国土交通省が一人親方を対象に実施した調査によると、改正建設業法で努力義務となった労務費を内訳明示した見積書作成の課題について、「日当のため内訳を記載することが困難」との回答が約4割に上った。改正法の努力義務に関しては「知らない」と回答した一人親方が約6割を占め、認知度向上の課題が浮き彫りとなった。

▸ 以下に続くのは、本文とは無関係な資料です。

-- ==== Sys2Proof/Laws/Fields.lean ====
section
/-! SUPPORT. The bit fields: the word on its bus (R35), the low wires of a field, and the packing of a command word (R80). -/

namespace Sys2Proof

/-! ## The word on its bus -/

@[simp] theorem wordOfBus_busOfWord (w : Word) : wordOfBus (busOfWord w) = w := by
  apply Vector.ext
  intro i hi
  simp only [wordOfBus, busOfWord, Vector.getElem_ofFn]
  apply BitVec.eq_of_getLsbD_eq
  intro j hj
  have h : i = 0 ∨ i = 1 ∨ i = 2 ∨ i = 3 ∨ i = 4 := by omega
  rcases h with rfl | rfl | rfl | rfl | rfl <;>
    simp only [BitVec.getLsbD_extractLsb', BitVec.getLsbD_append, hj, decide_true, Bool.true_and]
  · rw [if_pos (by omega)]; congr 1; omega
  · rw [if_neg (by omega), if_pos (by omega)]; congr 1; omega
  · rw [if_neg (by omega), if_neg (by omega), if_pos (by omega)]; congr 1; omega
  · rw [if_neg (by omega), if_neg (by omega), if_neg (by omega), if_pos (by omega)]; congr 1; omega
  · rw [if_neg (by omega), if_neg (by omega), if_neg (by omega), if_neg (by omega)]; congr 1; omega

@[simp] theorem busOfWord_wordOfBus (b : BitVec 40) : busOfWord (wordOfBus b) = b := by
  apply BitVec.eq_of_getLsbD_eq
  intro j hj
  simp only [wordOfBus, busOfWord, Vector.getElem_ofFn, BitVec.getLsbD_extractLsb', BitVec.getLsbD_append]
  split_ifs <;> (rw [decide_eq_true (by omega), Bool.true_and]; congr 1; omega)

/-! ## The low wires of a field -/

theorem lowBits_toNat (n : Nat) {w : Nat} (v : BitVec w) : (lowBits n v).toNat = v.toNat % 2 ^ n := by
  simp only [lowBits, BitVec.toNat_setWidth]
  exact Nat.mod_eq_of_lt (lt_of_le_of_lt (Nat.mod_le _ _) v.isLt)

theorem lowBits_lt (n : Nat) {w : Nat} (v : BitVec w) : (lowBits n v).toNat < 2 ^ n := by
  rw [lowBits_toNat]; exact Nat.mod_lt _ (by positivity)

theorem lowBits_eq_of_lt (n : Nat) {w : Nat} (v : BitVec w) (h : v.toNat < 2 ^ n) : lowBits n v = v := by
  apply BitVec.eq_of_toNat_eq; rw [lowBits_toNat, Nat.mod_eq_of_lt h]

@[simp] theorem lowBits_lowBits (n : Nat) {w : Nat} (v : BitVec w) : lowBits n (lowBits n v) = lowBits n v :=
  lowBits_eq_of_lt n _ (lowBits_lt n v)

/-! ## Fields that fit their wires -/

/-- The fields of `c` fit the widths of `cfg`. -/
structure Cmd.Fits (cfg : Config) (c : Cmd) : Prop where
  idx : c.idx.toNat < 2 ^ cfg.portW
  wlen : c.wlen.toNat < 2 ^ cfg.wlenW
  addr : c.addr.toNat < 2 ^ cfg.addrW

theorem Cmd.onWires_fits (cfg : Config) (c : Cmd) : (c.onWires cfg).Fits cfg :=
  ⟨lowBits_lt _ _, lowBits_lt _ _, lowBits_lt _ _⟩

theorem Cmd.onWires_eq_of_fits {cfg : Config} {c : Cmd} (h : c.Fits cfg) : c.onWires cfg = c := by
  simp [Cmd.onWires, lowBits_eq_of_lt _ _ h.idx, lowBits_eq_of_lt _ _ h.wlen, lowBits_eq_of_lt _ _ h.addr]

theorem Config.wordLen_eq (cfg : Config) : cfg.wordLen = 5 := cfg.legal.2.2.1

theorem Config.five_lt (cfg : Config) : 5 < 2 ^ cfg.wlenW :=
  lt_of_lt_of_le (by decide : 5 < 2 ^ 3) (Nat.pow_le_pow_right (by decide) cfg.legal.2.2.2.1.1)

theorem Config.top_le (cfg : Config) : cfg.winTop ≤ 2 ^ cfg.addrW := cfg.legal.2.1.2

theorem Config.four_k_le (cfg : Config) : 4096 ≤ 2 ^ cfg.addrW :=
  le_trans (by decide : 4096 ≤ 2 ^ 12) (Nat.pow_le_pow_right (by decide) cfg.legal.1.1)

theorem fieldsOf_fits (cfg : Config) (w : Nat) : (fieldsOf cfg w).Fits cfg := by
  refine ⟨?_, ?_, ?_⟩ <;>
    exact lt_of_le_of_lt (by rw [fieldsOf, BitVec.toNat_ofNat]; exact Nat.mod_le _ _) (Nat.mod_lt _ (by positivity))

/-! ## The op map, one op at a time (R82) -/

theorem decodeCmd_open {c : Cmd} (h : c.op = 0b001) :
    decodeCmd c = if c.idxGiven then .openIdx c.idx else .openNone := by simp [decodeCmd, h]

theorem decodeCmd_close {c : Cmd} (h : c.op = 0b010) : decodeCmd c = .close := by simp [decodeCmd, h]

theorem decodeCmd_write {c : Cmd} (h : c.op = 0b011) : decodeCmd c = .write c.addr c.wlen (wordOfBus c.word) := by
  simp [decodeCmd, h]

theorem decodeCmd_check {c : Cmd} (h : c.op = 0b100) : decodeCmd c = .check c.addr c.wlen := by simp [decodeCmd, h]

theorem decodeCmd_encode {c : Cmd} (h : c.op = 0b101) : decodeCmd c = .encode c.addr (wordOfBus c.word) := by
  simp [decodeCmd, h]

theorem decodeCmd_reserved000 {c : Cmd} (h : c.op = 0b000) : decodeCmd c = .reserved000 := by simp [decodeCmd, h]

theorem decodeCmd_reserved110 {c : Cmd} (h : c.op = 0b110) : decodeCmd c = .reserved110 := by simp [decodeCmd, h]

theorem decodeCmd_reserved111 {c : Cmd} (h : c.op = 0b111) : decodeCmd c = .reserved111 := by simp [decodeCmd, h]

/-- The eight values of op. -/
theorem op_cases (op : BitVec 3) :
    op = 0b000 ∨ op = 0b001 ∨ op = 0b010 ∨ op = 0b011 ∨ op = 0b100 ∨ op = 0b101 ∨ op = 0b110 ∨ op = 0b111 := by
  revert op; decide

/-- A decoded command fits the configuration its fields fit. -/
theorem decodeCmd_wellFormed {cfg : Config} {c : Cmd} (h : c.Fits cfg) : (decodeCmd c).wellFormed cfg = true := by
  unfold decodeCmd
  split
  case h_2 => cases c.idxGiven <;> simp [Instr.wellFormed, h.idx]
  all_goals simp [Instr.wellFormed, h.addr, h.wlen]

/-- Setting a decoded command's own fields in the fields it was decoded from changes nothing. -/
@[simp] theorem encodeOver_decodeCmd (c : Cmd) : encodeOver (decodeCmd c) c = c := by
  obtain ⟨op, g, idx, wl, ad, wo⟩ := c
  rcases op_cases op with rfl | rfl | rfl | rfl | rfl | rfl | rfl | rfl <;> cases g <;> simp [decodeCmd, encodeOver]

/-- A well-formed command set over fields that fit gives fields that fit. -/
theorem encodeOver_fits {cfg : Config} {c : Cmd} {i : Instr} (h : c.Fits cfg) (hi : i.wellFormed cfg = true) :
    (encodeOver i c).Fits cfg := by
  obtain ⟨h1, h2, h3⟩ := h
  cases i <;> simp_all [encodeOver, Instr.wellFormed] <;> constructor <;> simp_all

/-- The lowest field of a packed number, and what stands above it. -/
theorem low_field (n a b : Nat) (h : a < 2 ^ n) : (a + 2 ^ n * b) % 2 ^ n = a ∧ (a + 2 ^ n * b) / 2 ^ n = b := by
  constructor
  · rw [Nat.add_mul_mod_self_left, Nat.mod_eq_of_lt h]
  · rw [Nat.add_mul_div_left _ _ (by positivity), Nat.div_eq_of_lt h, Nat.zero_add]

/-- Unpacking reads back every field that fits (R80). -/
theorem fieldsOf_packCmd {cfg : Config} {c : Cmd} (h : c.Fits cfg) : fieldsOf cfg (packCmd cfg c) = c := by
  obtain ⟨hi, hl, ha⟩ := h
  obtain ⟨hA, -, -, hN, hP⟩ := cfg.legal
  have hop := c.op.isLt
  have hg : c.idxGiven.toNat < 2 ^ 1 := by cases c.idxGiven <;> decide
  obtain ⟨l5, r5⟩ := low_field _ _ c.word.toNat ha
  obtain ⟨l4, r4⟩ := low_field _ _ (c.addr.toNat + 2 ^ cfg.addrW * c.word.toNat) hl
  obtain ⟨l3, r3⟩ := low_field _ _ (c.wlen.toNat + 2 ^ cfg.wlenW * (c.addr.toNat + 2 ^ cfg.addrW * c.word.toNat)) hi
  obtain ⟨l2, r2⟩ := low_field _ _ (c.idx.toNat + 2 ^ cfg.portW *
    (c.wlen.toNat + 2 ^ cfg.wlenW * (c.addr.toNat + 2 ^ cfg.addrW * c.word.toNat))) hg
  obtain ⟨l1, r1⟩ := low_field _ _ (c.idxGiven.toNat + 2 ^ 1 * (c.idx.toNat + 2 ^ cfg.portW *
    (c.wlen.toNat + 2 ^ cfg.wlenW * (c.addr.toNat + 2 ^ cfg.addrW * c.word.toNat)))) hop
  have hw : packCmd cfg c = c.op.toNat + 2 ^ 3 * (c.idxGiven.toNat + 2 ^ 1 * (c.idx.toNat + 2 ^ cfg.portW *
    (c.wlen.toNat + 2 ^ cfg.wlenW * (c.addr.toNat + 2 ^ cfg.addrW * c.word.toNat)))) := rfl
  have d4 : packCmd cfg c / 2 ^ 4 = c.idx.toNat + 2 ^ cfg.portW *
      (c.wlen.toNat + 2 ^ cfg.wlenW * (c.addr.toNat + 2 ^ cfg.addrW * c.word.toNat)) := by
    rw [hw, show 2 ^ 4 = 2 ^ 3 * 2 ^ 1 from rfl, ← Nat.div_div_eq_div_mul, r1, r2]
  have d5 : packCmd cfg c / 2 ^ (4 + cfg.portW) =
      c.wlen.toNat + 2 ^ cfg.wlenW * (c.addr.toNat + 2 ^ cfg.addrW * c.word.toNat) := by
    rw [Nat.pow_add, ← Nat.div_div_eq_div_mul, d4, r3]
  have d6 : packCmd cfg c / 2 ^ (4 + cfg.portW + cfg.wlenW) = c.addr.toNat + 2 ^ cfg.addrW * c.word.toNat := by
    rw [Nat.pow_add, ← Nat.div_div_eq_div_mul, d5, r4]
  have d7 : packCmd cfg c / 2 ^ (4 + cfg.portW + cfg.wlenW + cfg.addrW) = c.word.toNat := by
    rw [Nat.pow_add, ← Nat.div_div_eq_div_mul, d6, r5]
  have e1 : BitVec.ofNat 3 (packCmd cfg c) = c.op := by
    apply BitVec.eq_of_toNat_eq; rw [BitVec.toNat_ofNat, hw, l1]
  have e2 : (packCmd cfg c).testBit 3 = c.idxGiven := by
    rw [Nat.testBit_eq_decide_div_mod_eq, hw, r1]
    have : ∀ x, (c.idxGiven.toNat + 2 ^ 1 * x) % 2 = c.idxGiven.toNat := by
      intro x; cases c.idxGiven <;> simp
    rw [this]; cases c.idxGiven <;> rfl
  cases c with
  | mk op idxGiven idx wlen addr word =>
    simp only [fieldsOf, d4, d5, d6, d7, l3, l4, l5, e1, e2, BitVec.ofNat_toNat, BitVec.setWidth_eq]

end Sys2Proof
end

調査は一人親方の働き方の実態把握を目的に毎年度実施している。今回は2025年11月から26年1月にかけて実施し、1768件の回答を集めた。
改正法で建設業者の努力義務となった労務費を内訳明示した見積書作成で困難に感じている点を複数回答で聞いたところ、「日当のため内訳記載が困難」が35.9%と最も多かった。「複数の行程や作業を担当しているため内訳記載が手間」は18.7%、「作成したことがなく手順がわからない」は15.3%、「内訳記載項目が理解できていない」は6.5%、「作成しても受け取ってもらえない」は1.7%だった。「特になし」も33.3%いた。
努力義務の認知状況は「知らない」が55.7%と半数超を占めた。「おおむね把握している」「部分的に把握している」はともに約1割、「知っているが内容を把握していない」は約2割だった。
規制逃れを目的とした一人親方対策で活用を促している「働き方の自己診断チェックリスト」の活用状況は、「ほとんどの工事で活用している」「何度か活用したことがある」は合計で13.0%となり、前年度調査から横ばいだった。チェックリストを認知したきっかけは、元請けからの情報提供を挙げる回答が約半数を占めた。
チェックリストを活用した結果、自身の働き方が社員に近いと考えた一人親方は約4割で、このうち「取引先に雇用契約の締結を打診した」のは1割程度だった。
一人親方になる前に仕事のメリット・デメリットを調べたとの回答は45.2%。想定していたメリット・デメリットとの違いについては「おおよそ予想通り」が77.0%を占めた。
国交省はチェックリストのほか、一人親方になるメリット・デメリットを整理したリーフレットの活用を引き続き促していく。